Part of my job was making sure that the brand new guys on the front line understand that what they do today does have an impact on the business all the way up to the owner. When everyone understands the importance of their role, and how their job affects the building, the project, the region and the company, that’s when people really engage with the whole business and feel some ownership for the overall results.  

In your opinion, how important is networking?

It’s vital to your career success.  I had a professor in college who told us “It’s not who you know, it’s who knows you, and who knows how well you know what you know”. Once you get out in the working world you start to understand what that means.  

In our business, we have a lot of contracts we sign, a lot of bids to consider and bids to make, and behind each of those is a relationship.  That’s your network. For the young folks, I would get out and meet with as many people as you can, and keep that business card.   

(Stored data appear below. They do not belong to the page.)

-- ==== Sys2Proof/Machine/Arith.lean ====
section
/-! DEFINITION. Addition, subtraction, BCD, increment, decrement, compare, test, clear, complement, negate
(41_arith.md R199 to R245). -/

namespace Sys2Proof.Machine

/-- H, N, Z, V, C as an addition gives them. -/
def State.hnzvc {w : Nat} (s : State) (r : Alu w) : State := { s with ccr := s.ccr.hnzvc r }

/-- N, Z, V, C as an operation gives them. -/
def State.nzvc {w : Nat} (s : State) (r : Alu w) : State := { s with ccr := s.ccr.nzvc r }

/-- N, Z, V, C as given. -/
def State.setNzvc (s : State) (n z v c : Bool) : State := { s with ccr := s.ccr.setNzvc n z v c }

/-- N and Z from the result, V as given, C kept: increments and decrements. -/
def State.nzv {w : Nat} (s : State) (res : BitVec w) (v : Bool) : State :=
  { s with ccr := { s.ccr.nz res with v := v } }

/-- Z alone, from the result: INX, INY, DEX, DEY (10_state.md R31). -/
def State.zOnly (s : State) (res : Word) : State := { s with ccr := { s.ccr with z := res == 0 } }

/-- A in-place instruction: one read at `ea`, then one write of `f` of it, then the flags (20_memory.md R65, R199(d)). -/
def modify8 (f : Byte → Byte) (flags : Byte → State → State) (ea : Word) (t : State) : State :=
  let m := t.readByte ea
  flags m ((t.touch ea).writeByte ea (f m))

/-- ADDA (R200). -/
def execAdda (src : Src8) (s : State) : Result :=
  withSrc8 src (fun m t => let r := addFlags t.a m false; { t with a := r.res }.hnzvc r) s

/-- ADDB (R201). -/
def execAddb (src : Src8) (s : State) : Result :=
  withSrc8 src (fun m t => let r := addFlags t.b m false; { t with b := r.res }.hnzvc r) s

/-- ADCA (R202). -/
def execAdca (src : Src8) (s : State) : Result :=
  withSrc8 src (fun m t => let r := addFlags t.a m t.ccr.c; { t with a := r.res }.hnzvc r) s

/-- ADCB (R203). -/
def execAdcb (src : Src8) (s : State) : Result :=
  withSrc8 src (fun m t => let r := addFlags t.b m t.ccr.c; { t with b := r.res }.hnzvc r) s

/-- ADDD (R204): H is not written. -/
def execAddd (src : Src16) (s : State) : Result :=
  withSrc16 src (fun m t => let r := addFlags t.d m false; (t.setD r.res).nzvc r) s

/-- ABA (R205). -/
def execAba (s : State) : Result :=
  inherent 2 (fun t => let r := addFlags t.a t.b false; { t with a := r.res }.hnzvc r) s

/-- ABX (R206). -/
def execAbx (s : State) : Result :=
  inherent 2 (fun t => { t with x := t.x + zext8 t.b }) s

/-- ABY (R207). -/
def execAby (s : State) : Result :=
  inherent 2 (fun t => { t with y := t.y + zext8 t.b }) s

/-- SUBA (R208). -/
def execSuba (src : Src8) (s : State) : Result :=
  withSrc8 src (fun m t => let r := subFlags t.a m false; { t with a := r.res }.nzvc r) s

/-- SUBB (R209). -/
def execSubb (src : Src8) (s : State) : Result :=
  withSrc8 src (fun m t => let r := subFlags t.b m false; { t with b := r.res }.nzvc r) s

/-- SBCA (R210). -/
def execSbca (src : Src8) (s : State) : Result :=
  withSrc8 src (fun m t => let r := subFlags t.a m t.ccr.c; { t with a := r.res }.nzvc r) s

/-- SBCB (R211). -/
def execSbcb (src : Src8) (s : State) : Result :=
  withSrc8 src (fun m t => let r := subFlags t.b m t.ccr.c; { t with b := r.res }.nzvc r) s

/-- SUBD (R212). -/
def execSubd (src : Src16) (s : State) : Result :=
  withSrc16 src (fun m t => let r := subFlags t.d m false; (t.setD r.res).nzvc r) s

/-- SBA (R213). -/
def execSba (s : State) : Result :=
  inherent 2 (fun t => let r := subFlags t.a t.b false; { t with a := r.res }.nzvc r) s

/-- The correction factor of DAA (R214). Applied to every input, also those outside the table (log 22). -/
def daaCorrection (a : Byte) (h c : Bool) : Byte :=
  let lo := a.toNat % 16
  let hi := a.toNat / 16
  (if h || decide (9 < lo) then 0x06 else 0x00) +
    (if c || decide (9 < hi) || (hi == 9 && decide (9 < lo)) then 0x60 else 0x00)

/-- The corrected carry of DAA (R214). -/
def daaCarry (a : Byte) (c : Bool) : Bool :=
  let lo := a.toNat % 16
  let hi := a.toNat / 16
  c || decide (9 < hi) || (hi == 9 && decide (9 < lo))

/-- DAA (R214): V is a free value (U1). -/
def execDaa (s : State) : Result :=
  inherent 2 (fun t =>
    let res := t.a + daaCorrection t.a t.ccr.h t.ccr.c
    ({ t with a := res }.setNzvc res.msb (res == 0) (t.freeBit 0) (daaCarry t.a t.ccr.c)).drew 1) s

/-- INC (R215): V exactly when the byte was $7F. -/
def execInc (ad : ExtIdx) (s : State) : Result :=
  withExtIdx ad (modify8 (fun m => m + 1) (fun m t => t.nzv (m + 1) (m == 0x7F))) s

/-- INCA (R216). -/
def execInca (s : State) : Result :=
  inherent 1 (fun t => { t with a := t.a + 1 }.nzv (t.a + 1) (t.a == 0x7F)) s

/-- INCB (R217). -/
def execIncb (s : State) : Result :=
  inherent 1 (fun t => { t with b := t.b + 1 }.nzv (t.b + 1) (t.b == 0x7F)) s

/-- DEC (R218): V exactly when the byte was $80. -/
def execDec (ad : ExtIdx) (s : State) : Result :=
  withExtIdx ad (modify8 (fun m => m - 1) (fun m t => t.nzv (m - 1) (m == 0x80))) s

/-- DECA (R219). -/
def execDeca (s : State) : Result :=
  inherent 1 (fun t => { t with a := t.a - 1 }.nzv (t.a - 1) (t.a == 0x80)) s

/-- DECB (R220). -/
def execDecb (s : State) : Result :=
  inherent 1 (fun t => { t with b := t.b - 1 }.nzv (t.b - 1) (t.b == 0x80)) s

/-- DES (R221). -/
def execDes (s : State) : Result :=
  inherent 2 (fun t => { t with sp := t.sp - 1 }) s

/-- DEX (R222). -/
def execDex (s : State) : Result :=
  inherent 1 (fun t => { t with x := t.x - 1 }.zOnly (t.x - 1)) s

/-- DEY (R223). -/
def execDey (s : State) : Result :=
  inherent 1 (fun t => { t with y := t.y - 1 }.zOnly (t.y - 1)) s

/-- INS (R224). -/
def execIns (s : State) : Result :=
  inherent 2 (fun t => { t with sp := t.sp + 1 }) s

/-- INX (R225). -/
def execInx (s : State) : Result :=
  inherent 1 (fun t => { t with x := t.x + 1 }.zOnly (t.x + 1)) s

/-- INY (R226). -/
def execIny (s : State) : Result :=
  inherent 1 (fun t => { t with y := t.y + 1 }.zOnly (t.y + 1)) s

/-- CBA (R227). -/
def execCba (s : State) : Result :=
  inherent 2 (fun t => t.nzvc (subFlags t.a t.b false)) s

/-- CMPA (R228). -/
def execCmpa (src : Src8) (s : State) : Result :=
  withSrc8 src (fun m t => t.nzvc (subFlags t.a m false)) s

/-- CMPB (R229). -/
def execCmpb (src : Src8) (s : State) : Result :=
  withSrc8 src (fun m t => t.nzvc (subFlags t.b m false)) s

/-- CPD (R230). -/
def execCpd (src : Src16) (s : State) : Result :=
  withSrc16 src (fun m t => t.nzvc (subFlags t.d m false)) s

/-- CPS (R231). -/
def execCps (src : Src16) (s : State) : Result :=
  withSrc16 src (fun m t => t.nzvc (subFlags t.sp m false)) s

/-- CPX (R232). -/
def execCpx (src : Src16) (s : State) : Result :=
  withSrc16 src (fun m t => t.nzvc (subFlags t.x m false)) s

/-- CPY (R233). -/
def execCpy (src : Src16) (s : State) : Result :=
  withSrc16 src (fun m t => t.nzvc (subFlags t.y m false)) s

/-- N and Z from a value, V and C cleared: the tests (R234). -/
def State.testFlags (s : State) (m : Byte) : State := s.setNzvc m.msb (m == 0) false false

/-- TST (R234): reads, never writes. -/
def execTst (ad : ExtIdx) (s : State) : Result :=
  withExtIdx ad (fun ea t => (t.touch ea).testFlags (t.readByte ea)) s

/-- TSTA (R235). -/
def execTsta (s : State) : Result :=
  inherent 1 (fun t => t.testFlags t.a) s

/-- TSTB (R236). -/
def execTstb (s : State) : Result :=
  inherent 1 (fun t => t.testFlags t.b) s

/-- CLR (R237): writes with no preceding read. -/
def execClr (ad : ExtIdx) (s : State) : Result :=
  withExtIdx ad (fun ea t => (t.writeByte ea 0).setNzvc false true false false) s

/-- CLRA (R238). -/
def execClra (s : State) : Result :=
  inherent 1 (fun t => { t with a := 0 }.setNzvc false true false false) s

/-- CLRB (R239). -/
def execClrb (s : State) : Result :=
  inherent 1 (fun t => { t with b := 0 }.setNzvc false true false false) s

/-- The flags of a complement: C set (R240). -/
def State.comFlags (s : State) (res : Byte) : State := s.setNzvc res.msb (res == 0) false true

/-- The flags of a negation: V for $80, C except for $00 (R243). -/
def State.negFlags (s : State) (res : Byte) : State := s.setNzvc res.msb (res == 0) (res == 0x80) (res != 0)

/-- COM (R240). -/
def execCom (ad : ExtIdx) (s : State) : Result :=
  withExtIdx ad (modify8 (fun m => ~~~m) (fun m t => t.comFlags (~~~m))) s

/-- COMA (R241). -/
def execComa (s : State) : Result :=
  inherent 1 (fun t => { t with a := ~~~t.a }.comFlags (~~~t.a)) s

/-- COMB (R242). -/
def execComb (s : State) : Result :=
  inherent 1 (fun t => { t with b := ~~~t.b }.comFlags (~~~t.b)) s

/-- NEG (R243). -/
def execNeg (ad : ExtIdx) (s : State) : Result :=
  withExtIdx ad (modify8 (fun m => 0 - m) (fun m t => t.negFlags (0 - m))) s

/-- NEGA (R244). -/
def execNega (s : State) : Result :=
  inherent 1 (fun t => { t with a := 0 - t.a }.negFlags (0 - t.a)) s

/-- NEGB (R245). -/
def execNegb (s : State) : Result :=
  inherent 1 (fun t => { t with b := 0 - t.b }.negFlags (0 - t.b)) s

end Sys2Proof.Machine
end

Networking has been the catalyst in my career. While my move to Continental was through a recruiter, when they were considering me for the position, it was my reputation among my peers in my network that clinched it.  My network and their impression of my talents, is what landed me the job with Skanska when I decided to leave Continental. And then because I had previously worked at Manhattan, my network and relationships is what brought me back to Manhattan. I can truly pinpoint network connections that have shaped every position in my career.       

What advice would you give to the next generation of professionals aspiring to become a construction leader? 

Get as much experience as you can, and be prepared to work hard for that experience. You may not have the biggest paycheck of your peers, but if you are getting that broader experience than they are, your future will ramp up faster. You have to see it as an investment.